> _The problem_: The data below holds a line containing "(peerSend_mem ..) hr)" and a line containing "exact hfail _ hr"; please quote exactly those two lines and every line between them, and nothing else.

BEGIN Given records

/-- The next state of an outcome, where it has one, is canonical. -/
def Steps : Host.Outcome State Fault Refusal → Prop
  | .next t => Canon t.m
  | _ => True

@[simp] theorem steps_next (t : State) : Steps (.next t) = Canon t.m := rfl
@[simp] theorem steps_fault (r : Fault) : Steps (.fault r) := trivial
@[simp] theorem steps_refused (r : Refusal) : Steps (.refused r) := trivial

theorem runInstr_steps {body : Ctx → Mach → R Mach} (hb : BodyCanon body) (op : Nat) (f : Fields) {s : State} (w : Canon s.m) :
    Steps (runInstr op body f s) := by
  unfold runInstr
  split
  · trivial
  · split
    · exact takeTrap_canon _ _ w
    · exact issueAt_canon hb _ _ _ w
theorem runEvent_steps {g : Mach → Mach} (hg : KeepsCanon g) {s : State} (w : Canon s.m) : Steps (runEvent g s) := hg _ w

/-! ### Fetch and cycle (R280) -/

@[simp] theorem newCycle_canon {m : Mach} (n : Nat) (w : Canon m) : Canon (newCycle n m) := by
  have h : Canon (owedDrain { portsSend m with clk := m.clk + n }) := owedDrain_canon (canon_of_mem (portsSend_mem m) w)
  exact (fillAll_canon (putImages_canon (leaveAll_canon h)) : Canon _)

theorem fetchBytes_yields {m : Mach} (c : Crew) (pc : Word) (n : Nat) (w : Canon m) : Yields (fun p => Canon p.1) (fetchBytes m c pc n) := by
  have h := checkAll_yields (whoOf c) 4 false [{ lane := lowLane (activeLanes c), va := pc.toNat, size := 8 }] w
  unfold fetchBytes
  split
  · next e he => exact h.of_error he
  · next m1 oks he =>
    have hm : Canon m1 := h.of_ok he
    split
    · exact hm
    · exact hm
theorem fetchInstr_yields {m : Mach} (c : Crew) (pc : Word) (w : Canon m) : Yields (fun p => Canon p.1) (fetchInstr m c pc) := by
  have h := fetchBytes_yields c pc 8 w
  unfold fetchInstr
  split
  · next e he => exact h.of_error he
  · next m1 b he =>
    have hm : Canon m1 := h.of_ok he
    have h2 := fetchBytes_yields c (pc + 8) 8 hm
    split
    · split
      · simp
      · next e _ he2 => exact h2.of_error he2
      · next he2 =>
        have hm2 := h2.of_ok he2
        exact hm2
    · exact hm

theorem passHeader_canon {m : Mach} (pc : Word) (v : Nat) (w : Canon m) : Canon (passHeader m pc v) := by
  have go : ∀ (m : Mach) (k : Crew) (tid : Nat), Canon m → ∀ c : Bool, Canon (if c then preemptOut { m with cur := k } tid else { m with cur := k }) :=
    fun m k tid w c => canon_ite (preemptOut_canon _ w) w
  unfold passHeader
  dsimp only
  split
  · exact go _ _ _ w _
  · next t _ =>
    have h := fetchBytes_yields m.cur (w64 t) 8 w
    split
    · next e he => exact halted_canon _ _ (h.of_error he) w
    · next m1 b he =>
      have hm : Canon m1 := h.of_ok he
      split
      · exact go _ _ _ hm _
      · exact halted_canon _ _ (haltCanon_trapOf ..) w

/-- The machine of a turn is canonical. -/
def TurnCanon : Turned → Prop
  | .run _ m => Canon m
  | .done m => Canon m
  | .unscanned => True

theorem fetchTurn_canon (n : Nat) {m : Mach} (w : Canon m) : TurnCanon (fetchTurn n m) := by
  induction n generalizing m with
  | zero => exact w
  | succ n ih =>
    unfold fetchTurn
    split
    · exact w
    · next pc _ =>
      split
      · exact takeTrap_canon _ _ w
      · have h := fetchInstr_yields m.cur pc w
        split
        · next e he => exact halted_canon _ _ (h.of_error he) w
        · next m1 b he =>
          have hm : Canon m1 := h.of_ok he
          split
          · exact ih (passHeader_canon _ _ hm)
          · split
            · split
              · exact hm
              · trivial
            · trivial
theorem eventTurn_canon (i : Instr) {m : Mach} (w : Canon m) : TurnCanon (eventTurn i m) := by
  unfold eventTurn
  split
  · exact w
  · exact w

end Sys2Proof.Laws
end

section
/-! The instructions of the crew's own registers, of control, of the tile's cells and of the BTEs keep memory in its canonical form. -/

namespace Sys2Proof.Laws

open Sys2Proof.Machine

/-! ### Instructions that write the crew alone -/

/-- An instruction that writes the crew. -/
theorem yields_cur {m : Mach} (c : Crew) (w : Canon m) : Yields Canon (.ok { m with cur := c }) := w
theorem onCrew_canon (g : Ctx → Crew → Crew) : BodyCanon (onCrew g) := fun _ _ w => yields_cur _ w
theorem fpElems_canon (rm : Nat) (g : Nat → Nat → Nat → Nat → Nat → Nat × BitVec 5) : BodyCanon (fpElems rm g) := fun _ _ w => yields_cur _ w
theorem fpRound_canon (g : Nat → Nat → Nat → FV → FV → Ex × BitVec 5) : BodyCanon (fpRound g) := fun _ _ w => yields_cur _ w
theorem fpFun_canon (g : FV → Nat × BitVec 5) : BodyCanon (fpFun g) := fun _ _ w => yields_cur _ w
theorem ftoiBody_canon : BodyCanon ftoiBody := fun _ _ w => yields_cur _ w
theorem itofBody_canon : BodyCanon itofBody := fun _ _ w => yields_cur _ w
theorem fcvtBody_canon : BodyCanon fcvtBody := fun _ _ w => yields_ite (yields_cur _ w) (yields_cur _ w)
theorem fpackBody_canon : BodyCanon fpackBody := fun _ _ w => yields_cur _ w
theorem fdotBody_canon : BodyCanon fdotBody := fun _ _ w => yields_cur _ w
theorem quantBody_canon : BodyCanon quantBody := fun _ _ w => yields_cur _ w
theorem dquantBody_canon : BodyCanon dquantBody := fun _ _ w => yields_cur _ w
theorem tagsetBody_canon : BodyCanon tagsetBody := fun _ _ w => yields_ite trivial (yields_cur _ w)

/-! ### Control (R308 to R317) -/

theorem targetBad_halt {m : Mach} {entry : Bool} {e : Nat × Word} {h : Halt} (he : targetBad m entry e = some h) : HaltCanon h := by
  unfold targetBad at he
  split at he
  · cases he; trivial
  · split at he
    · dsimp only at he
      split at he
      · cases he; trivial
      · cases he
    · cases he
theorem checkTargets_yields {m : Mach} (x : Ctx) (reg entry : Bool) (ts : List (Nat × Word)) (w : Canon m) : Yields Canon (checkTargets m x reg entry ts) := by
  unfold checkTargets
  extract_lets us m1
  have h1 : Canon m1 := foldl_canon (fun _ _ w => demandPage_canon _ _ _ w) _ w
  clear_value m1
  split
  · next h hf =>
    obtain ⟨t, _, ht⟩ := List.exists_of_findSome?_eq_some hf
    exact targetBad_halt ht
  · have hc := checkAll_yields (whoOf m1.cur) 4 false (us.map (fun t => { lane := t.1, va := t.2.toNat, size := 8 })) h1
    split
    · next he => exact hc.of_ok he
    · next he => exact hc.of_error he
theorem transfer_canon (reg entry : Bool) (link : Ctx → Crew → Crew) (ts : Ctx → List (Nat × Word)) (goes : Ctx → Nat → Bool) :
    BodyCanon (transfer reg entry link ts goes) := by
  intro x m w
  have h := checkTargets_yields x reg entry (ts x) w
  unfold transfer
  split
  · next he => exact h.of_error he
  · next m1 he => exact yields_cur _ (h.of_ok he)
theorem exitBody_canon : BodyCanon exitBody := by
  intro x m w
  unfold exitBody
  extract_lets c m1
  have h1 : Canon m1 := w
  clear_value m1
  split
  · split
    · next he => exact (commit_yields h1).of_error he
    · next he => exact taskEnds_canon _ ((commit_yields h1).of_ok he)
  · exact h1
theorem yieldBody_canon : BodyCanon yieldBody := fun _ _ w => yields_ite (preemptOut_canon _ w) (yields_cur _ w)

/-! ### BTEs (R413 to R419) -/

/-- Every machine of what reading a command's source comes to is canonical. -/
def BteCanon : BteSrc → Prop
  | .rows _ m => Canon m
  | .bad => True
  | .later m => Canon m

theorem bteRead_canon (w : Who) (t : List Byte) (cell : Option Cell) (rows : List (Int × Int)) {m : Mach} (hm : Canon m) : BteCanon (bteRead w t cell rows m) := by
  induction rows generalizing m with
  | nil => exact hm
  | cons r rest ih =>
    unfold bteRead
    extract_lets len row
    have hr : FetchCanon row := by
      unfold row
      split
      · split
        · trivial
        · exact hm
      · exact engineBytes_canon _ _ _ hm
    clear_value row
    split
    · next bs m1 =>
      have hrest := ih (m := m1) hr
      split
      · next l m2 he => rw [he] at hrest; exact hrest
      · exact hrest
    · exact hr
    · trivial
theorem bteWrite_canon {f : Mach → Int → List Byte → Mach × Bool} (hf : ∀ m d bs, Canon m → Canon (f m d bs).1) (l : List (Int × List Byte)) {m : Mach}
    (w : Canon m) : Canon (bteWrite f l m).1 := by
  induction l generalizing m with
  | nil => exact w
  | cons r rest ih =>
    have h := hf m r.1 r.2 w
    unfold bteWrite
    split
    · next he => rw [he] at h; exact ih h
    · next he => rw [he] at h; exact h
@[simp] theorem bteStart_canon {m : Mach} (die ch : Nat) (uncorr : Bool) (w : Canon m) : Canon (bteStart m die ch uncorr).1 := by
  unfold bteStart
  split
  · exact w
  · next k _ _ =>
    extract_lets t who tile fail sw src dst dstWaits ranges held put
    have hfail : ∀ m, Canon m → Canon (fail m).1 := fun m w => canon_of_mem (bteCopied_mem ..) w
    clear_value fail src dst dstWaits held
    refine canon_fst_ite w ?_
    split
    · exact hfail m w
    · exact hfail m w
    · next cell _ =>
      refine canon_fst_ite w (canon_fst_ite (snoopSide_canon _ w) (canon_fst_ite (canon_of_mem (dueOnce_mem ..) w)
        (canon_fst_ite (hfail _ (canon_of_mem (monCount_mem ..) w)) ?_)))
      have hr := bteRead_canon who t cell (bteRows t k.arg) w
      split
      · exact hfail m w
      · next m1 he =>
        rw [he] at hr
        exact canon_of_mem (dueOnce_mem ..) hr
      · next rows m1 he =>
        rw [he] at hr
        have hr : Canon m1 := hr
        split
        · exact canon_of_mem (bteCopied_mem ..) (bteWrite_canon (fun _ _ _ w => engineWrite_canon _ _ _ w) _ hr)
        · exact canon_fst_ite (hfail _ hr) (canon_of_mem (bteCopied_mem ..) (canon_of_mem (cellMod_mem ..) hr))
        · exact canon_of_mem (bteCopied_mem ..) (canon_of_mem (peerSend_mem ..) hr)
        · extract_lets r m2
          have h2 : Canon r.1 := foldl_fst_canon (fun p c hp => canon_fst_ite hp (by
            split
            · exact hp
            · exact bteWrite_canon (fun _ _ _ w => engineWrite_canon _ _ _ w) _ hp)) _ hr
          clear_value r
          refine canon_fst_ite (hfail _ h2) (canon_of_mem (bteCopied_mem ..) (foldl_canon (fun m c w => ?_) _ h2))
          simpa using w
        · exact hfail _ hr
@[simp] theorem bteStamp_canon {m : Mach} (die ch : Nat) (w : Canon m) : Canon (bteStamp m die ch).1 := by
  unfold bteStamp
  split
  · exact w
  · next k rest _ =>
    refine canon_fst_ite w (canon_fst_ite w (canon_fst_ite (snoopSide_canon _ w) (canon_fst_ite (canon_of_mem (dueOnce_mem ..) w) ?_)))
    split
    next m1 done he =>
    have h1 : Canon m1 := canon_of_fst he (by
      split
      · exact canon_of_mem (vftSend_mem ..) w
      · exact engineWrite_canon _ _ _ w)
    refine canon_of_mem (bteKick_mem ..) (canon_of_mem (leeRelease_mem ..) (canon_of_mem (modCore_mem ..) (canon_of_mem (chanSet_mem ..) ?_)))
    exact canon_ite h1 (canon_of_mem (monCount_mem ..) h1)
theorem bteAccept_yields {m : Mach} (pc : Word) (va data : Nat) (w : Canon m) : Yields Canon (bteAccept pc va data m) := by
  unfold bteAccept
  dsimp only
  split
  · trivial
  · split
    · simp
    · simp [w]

END Given records

> _Final answer_:
        · exact canon_of_mem (bteCopied_mem ..) (canon_of_mem (peerSend_mem ..) hr)
        · extract_lets r m2
          have h2 : Canon r.1 := foldl_fst_canon (fun p c hp => canon_fst_ite hp (by
            split
            · exact hp
            · exact bteWrite_canon (fun _ _ _ w => engineWrite_canon _ _ _ w) _ hp)) _ hr
          clear_value r
          refine canon_fst_ite (hfail _ h2) (canon_of_mem (bteCopied_mem ..) (foldl_canon (fun m c w => ?_) _ h2))
          simpa using w
        · exact hfail _ hr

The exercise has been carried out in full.